*** Dataset content ***
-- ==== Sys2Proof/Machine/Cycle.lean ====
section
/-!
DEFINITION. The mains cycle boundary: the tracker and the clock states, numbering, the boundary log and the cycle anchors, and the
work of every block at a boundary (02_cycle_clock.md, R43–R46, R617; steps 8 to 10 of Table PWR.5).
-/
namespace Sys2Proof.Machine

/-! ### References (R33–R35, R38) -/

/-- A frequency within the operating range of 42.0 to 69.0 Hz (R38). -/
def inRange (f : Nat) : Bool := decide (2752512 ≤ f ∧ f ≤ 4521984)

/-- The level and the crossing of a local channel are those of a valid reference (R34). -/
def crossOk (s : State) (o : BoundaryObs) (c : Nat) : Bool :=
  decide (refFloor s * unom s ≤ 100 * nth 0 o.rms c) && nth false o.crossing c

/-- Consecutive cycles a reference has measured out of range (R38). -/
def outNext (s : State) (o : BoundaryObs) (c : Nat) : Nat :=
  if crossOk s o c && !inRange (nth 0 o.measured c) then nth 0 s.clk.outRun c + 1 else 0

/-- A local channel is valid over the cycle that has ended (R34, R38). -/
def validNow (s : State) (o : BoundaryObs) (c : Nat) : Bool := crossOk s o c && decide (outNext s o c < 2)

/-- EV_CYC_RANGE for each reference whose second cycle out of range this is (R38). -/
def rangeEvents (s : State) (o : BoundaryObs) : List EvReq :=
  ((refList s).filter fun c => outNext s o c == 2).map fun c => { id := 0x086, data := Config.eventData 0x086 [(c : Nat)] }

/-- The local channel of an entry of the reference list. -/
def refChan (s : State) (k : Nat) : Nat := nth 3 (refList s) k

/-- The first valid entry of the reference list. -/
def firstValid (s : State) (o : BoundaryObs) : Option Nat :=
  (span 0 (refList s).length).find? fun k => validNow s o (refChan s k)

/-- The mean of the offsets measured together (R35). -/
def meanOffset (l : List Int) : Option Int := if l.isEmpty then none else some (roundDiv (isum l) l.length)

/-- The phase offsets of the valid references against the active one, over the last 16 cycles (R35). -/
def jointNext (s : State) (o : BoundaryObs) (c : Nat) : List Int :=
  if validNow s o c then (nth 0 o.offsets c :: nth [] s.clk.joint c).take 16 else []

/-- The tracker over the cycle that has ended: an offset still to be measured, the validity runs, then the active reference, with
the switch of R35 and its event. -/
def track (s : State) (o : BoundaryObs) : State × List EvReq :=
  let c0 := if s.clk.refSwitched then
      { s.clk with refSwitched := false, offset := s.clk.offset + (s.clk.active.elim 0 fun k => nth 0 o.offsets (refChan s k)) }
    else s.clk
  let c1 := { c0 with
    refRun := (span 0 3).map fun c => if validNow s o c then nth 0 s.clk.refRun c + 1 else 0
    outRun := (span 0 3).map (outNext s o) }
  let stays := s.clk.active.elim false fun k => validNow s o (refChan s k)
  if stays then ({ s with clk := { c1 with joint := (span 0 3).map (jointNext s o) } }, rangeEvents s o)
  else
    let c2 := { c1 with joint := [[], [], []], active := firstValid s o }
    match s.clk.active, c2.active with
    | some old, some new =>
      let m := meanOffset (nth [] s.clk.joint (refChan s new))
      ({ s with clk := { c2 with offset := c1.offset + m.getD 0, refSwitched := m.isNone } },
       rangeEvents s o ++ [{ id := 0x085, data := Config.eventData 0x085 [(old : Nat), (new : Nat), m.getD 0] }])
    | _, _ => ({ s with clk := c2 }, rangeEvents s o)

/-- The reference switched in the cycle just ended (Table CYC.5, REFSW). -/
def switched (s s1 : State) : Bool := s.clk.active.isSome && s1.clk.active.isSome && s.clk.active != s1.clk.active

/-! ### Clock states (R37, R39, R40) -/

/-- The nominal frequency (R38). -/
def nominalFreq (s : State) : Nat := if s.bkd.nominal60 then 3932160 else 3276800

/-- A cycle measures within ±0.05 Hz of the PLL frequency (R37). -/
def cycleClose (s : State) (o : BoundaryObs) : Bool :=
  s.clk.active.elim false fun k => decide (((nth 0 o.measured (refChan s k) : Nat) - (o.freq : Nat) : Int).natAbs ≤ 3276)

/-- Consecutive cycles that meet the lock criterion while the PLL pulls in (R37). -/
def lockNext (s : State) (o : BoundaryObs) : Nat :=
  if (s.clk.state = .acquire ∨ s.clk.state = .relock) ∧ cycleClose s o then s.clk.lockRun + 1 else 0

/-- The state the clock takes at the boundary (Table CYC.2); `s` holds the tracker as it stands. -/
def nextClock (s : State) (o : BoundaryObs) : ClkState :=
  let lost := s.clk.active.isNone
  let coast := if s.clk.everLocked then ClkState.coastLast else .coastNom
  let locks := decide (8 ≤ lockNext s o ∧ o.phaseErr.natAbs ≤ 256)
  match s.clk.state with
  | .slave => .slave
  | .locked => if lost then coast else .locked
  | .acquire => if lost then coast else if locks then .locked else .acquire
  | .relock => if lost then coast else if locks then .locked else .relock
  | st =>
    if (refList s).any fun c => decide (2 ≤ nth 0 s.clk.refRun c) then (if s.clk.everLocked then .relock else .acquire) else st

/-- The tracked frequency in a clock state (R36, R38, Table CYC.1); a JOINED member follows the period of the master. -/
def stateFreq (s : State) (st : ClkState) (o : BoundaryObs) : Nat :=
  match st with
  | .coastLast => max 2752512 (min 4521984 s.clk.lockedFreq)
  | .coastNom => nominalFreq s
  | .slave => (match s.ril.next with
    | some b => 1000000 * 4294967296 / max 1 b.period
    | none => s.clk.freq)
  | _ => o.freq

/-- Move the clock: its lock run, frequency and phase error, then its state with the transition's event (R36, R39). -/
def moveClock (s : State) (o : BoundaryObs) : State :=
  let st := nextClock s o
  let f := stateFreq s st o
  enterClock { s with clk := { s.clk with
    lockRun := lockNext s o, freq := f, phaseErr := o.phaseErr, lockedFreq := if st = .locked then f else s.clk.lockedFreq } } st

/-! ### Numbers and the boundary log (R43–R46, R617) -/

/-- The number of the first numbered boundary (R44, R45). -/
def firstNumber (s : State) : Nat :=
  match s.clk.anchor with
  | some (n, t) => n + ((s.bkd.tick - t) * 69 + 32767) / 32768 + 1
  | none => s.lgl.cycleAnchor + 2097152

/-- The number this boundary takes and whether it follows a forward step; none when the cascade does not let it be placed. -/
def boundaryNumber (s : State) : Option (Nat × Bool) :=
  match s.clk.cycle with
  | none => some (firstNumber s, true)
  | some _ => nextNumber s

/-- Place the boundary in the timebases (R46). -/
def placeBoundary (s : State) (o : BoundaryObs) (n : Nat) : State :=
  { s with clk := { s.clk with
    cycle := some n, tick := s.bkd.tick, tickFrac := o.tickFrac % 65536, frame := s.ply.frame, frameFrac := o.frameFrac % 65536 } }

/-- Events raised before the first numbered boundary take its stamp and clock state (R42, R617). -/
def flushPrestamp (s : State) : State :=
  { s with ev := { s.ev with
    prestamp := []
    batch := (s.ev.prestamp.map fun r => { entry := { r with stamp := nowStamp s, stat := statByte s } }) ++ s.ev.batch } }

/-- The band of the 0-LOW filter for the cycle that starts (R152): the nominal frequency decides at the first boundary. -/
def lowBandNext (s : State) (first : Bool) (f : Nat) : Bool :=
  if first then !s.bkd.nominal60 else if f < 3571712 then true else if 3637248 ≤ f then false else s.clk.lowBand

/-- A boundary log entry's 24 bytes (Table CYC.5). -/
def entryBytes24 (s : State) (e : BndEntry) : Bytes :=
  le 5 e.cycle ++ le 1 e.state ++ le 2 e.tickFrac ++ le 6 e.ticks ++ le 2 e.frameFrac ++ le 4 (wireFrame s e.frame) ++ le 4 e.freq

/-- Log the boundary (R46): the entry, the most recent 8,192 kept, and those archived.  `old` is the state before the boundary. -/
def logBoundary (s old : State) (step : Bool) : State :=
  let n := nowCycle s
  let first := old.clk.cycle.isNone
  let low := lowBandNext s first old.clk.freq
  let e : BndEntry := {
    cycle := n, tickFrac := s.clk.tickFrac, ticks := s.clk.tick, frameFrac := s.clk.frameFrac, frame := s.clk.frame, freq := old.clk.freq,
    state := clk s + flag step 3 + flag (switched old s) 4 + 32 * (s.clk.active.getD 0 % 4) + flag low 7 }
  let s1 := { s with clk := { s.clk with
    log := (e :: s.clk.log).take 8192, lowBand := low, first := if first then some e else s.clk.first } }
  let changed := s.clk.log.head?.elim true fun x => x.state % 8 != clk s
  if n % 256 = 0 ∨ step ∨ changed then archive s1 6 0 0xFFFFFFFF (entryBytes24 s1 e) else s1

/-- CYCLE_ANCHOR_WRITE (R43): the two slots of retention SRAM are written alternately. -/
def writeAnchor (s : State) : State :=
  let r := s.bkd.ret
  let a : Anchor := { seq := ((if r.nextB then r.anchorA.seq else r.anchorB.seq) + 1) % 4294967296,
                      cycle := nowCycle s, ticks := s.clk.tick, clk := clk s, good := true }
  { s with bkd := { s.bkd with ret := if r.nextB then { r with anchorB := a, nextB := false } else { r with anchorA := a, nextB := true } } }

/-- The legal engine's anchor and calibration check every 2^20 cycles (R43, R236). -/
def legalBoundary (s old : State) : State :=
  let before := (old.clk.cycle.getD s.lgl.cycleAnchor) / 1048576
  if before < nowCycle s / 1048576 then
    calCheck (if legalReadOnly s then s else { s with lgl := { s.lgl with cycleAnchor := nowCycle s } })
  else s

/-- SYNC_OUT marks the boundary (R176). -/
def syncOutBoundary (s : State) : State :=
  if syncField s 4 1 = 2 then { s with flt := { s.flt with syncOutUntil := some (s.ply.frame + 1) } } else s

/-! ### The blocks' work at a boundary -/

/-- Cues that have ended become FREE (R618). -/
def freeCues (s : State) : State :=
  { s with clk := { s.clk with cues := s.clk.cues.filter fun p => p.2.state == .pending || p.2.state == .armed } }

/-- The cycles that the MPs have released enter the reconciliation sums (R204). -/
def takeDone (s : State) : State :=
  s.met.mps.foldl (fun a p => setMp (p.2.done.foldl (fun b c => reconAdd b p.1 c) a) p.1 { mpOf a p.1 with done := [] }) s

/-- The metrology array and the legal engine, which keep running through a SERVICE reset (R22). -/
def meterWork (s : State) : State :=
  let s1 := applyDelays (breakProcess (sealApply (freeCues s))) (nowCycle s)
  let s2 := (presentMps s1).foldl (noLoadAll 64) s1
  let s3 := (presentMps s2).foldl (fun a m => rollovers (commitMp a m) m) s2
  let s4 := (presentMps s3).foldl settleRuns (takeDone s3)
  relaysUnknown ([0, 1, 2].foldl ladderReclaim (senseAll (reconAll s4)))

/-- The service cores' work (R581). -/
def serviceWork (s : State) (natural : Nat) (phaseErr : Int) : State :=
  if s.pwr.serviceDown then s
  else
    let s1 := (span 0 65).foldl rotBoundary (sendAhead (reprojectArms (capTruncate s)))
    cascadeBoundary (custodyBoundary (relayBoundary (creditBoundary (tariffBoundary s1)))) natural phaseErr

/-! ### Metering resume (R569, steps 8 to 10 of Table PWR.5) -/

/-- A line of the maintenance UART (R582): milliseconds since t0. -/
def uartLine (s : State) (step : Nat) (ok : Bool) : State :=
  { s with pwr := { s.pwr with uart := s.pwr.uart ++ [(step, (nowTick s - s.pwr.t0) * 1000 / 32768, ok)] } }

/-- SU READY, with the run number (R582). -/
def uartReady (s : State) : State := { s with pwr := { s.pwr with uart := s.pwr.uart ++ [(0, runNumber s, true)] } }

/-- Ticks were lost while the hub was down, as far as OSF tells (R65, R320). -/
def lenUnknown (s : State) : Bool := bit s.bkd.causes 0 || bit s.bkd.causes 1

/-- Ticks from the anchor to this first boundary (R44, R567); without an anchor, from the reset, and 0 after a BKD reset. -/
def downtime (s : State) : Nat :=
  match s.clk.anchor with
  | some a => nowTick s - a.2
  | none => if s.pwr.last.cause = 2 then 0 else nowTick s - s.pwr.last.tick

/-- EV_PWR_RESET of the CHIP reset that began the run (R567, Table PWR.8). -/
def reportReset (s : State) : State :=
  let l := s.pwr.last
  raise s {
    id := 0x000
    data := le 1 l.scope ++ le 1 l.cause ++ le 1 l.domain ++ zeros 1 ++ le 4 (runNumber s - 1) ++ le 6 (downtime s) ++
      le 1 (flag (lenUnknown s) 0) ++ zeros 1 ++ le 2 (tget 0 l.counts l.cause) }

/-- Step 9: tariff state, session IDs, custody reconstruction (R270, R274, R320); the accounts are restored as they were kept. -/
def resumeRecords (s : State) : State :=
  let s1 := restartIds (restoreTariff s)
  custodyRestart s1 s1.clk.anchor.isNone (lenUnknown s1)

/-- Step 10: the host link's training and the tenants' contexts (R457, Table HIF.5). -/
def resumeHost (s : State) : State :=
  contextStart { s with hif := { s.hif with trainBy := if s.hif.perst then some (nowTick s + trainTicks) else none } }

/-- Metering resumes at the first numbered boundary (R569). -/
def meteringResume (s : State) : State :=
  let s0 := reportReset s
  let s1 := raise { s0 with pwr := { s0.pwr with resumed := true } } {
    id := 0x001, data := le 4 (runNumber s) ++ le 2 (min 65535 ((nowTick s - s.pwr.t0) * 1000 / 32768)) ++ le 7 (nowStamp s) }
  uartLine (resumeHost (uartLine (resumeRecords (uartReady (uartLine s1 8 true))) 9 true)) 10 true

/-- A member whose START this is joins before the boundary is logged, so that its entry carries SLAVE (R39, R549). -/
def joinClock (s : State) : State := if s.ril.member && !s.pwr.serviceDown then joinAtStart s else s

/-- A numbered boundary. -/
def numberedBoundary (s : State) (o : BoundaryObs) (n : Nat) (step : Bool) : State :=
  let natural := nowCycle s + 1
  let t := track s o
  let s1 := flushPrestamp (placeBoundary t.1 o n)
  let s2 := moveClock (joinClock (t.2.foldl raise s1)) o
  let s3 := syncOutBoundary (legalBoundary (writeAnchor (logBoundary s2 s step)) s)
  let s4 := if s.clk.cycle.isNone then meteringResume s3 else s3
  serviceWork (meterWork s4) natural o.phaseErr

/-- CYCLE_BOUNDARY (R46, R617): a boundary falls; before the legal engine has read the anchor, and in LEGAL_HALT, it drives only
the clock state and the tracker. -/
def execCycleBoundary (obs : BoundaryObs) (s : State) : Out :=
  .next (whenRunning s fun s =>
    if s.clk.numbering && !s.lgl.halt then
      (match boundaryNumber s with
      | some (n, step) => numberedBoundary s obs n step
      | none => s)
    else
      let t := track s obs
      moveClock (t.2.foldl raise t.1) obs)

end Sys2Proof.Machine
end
*** End of Dataset content ***
Your objective:
Go through the listing above and write out exactly the lines starting with the one holding "let f := stateFreq s st o" and running through the one holding "match s.clk.cycle with", ends included, and no others.

Task solution:
  let f := stateFreq s st o
  enterClock { s with clk := { s.clk with
    lockRun := lockNext s o, freq := f, phaseErr := o.phaseErr, lockedFreq := if st = .locked then f else s.clk.lockedFreq } } st

/-! ### Numbers and the boundary log (R43–R46, R617) -/

/-- The number of the first numbered boundary (R44, R45). -/
def firstNumber (s : State) : Nat :=
  match s.clk.anchor with
  | some (n, t) => n + ((s.bkd.tick - t) * 69 + 32767) / 32768 + 1
  | none => s.lgl.cycleAnchor + 2097152

/-- The number this boundary takes and whether it follows a forward step; none when the cascade does not let it be placed. -/
def boundaryNumber (s : State) : Option (Nat × Bool) :=
  match s.clk.cycle with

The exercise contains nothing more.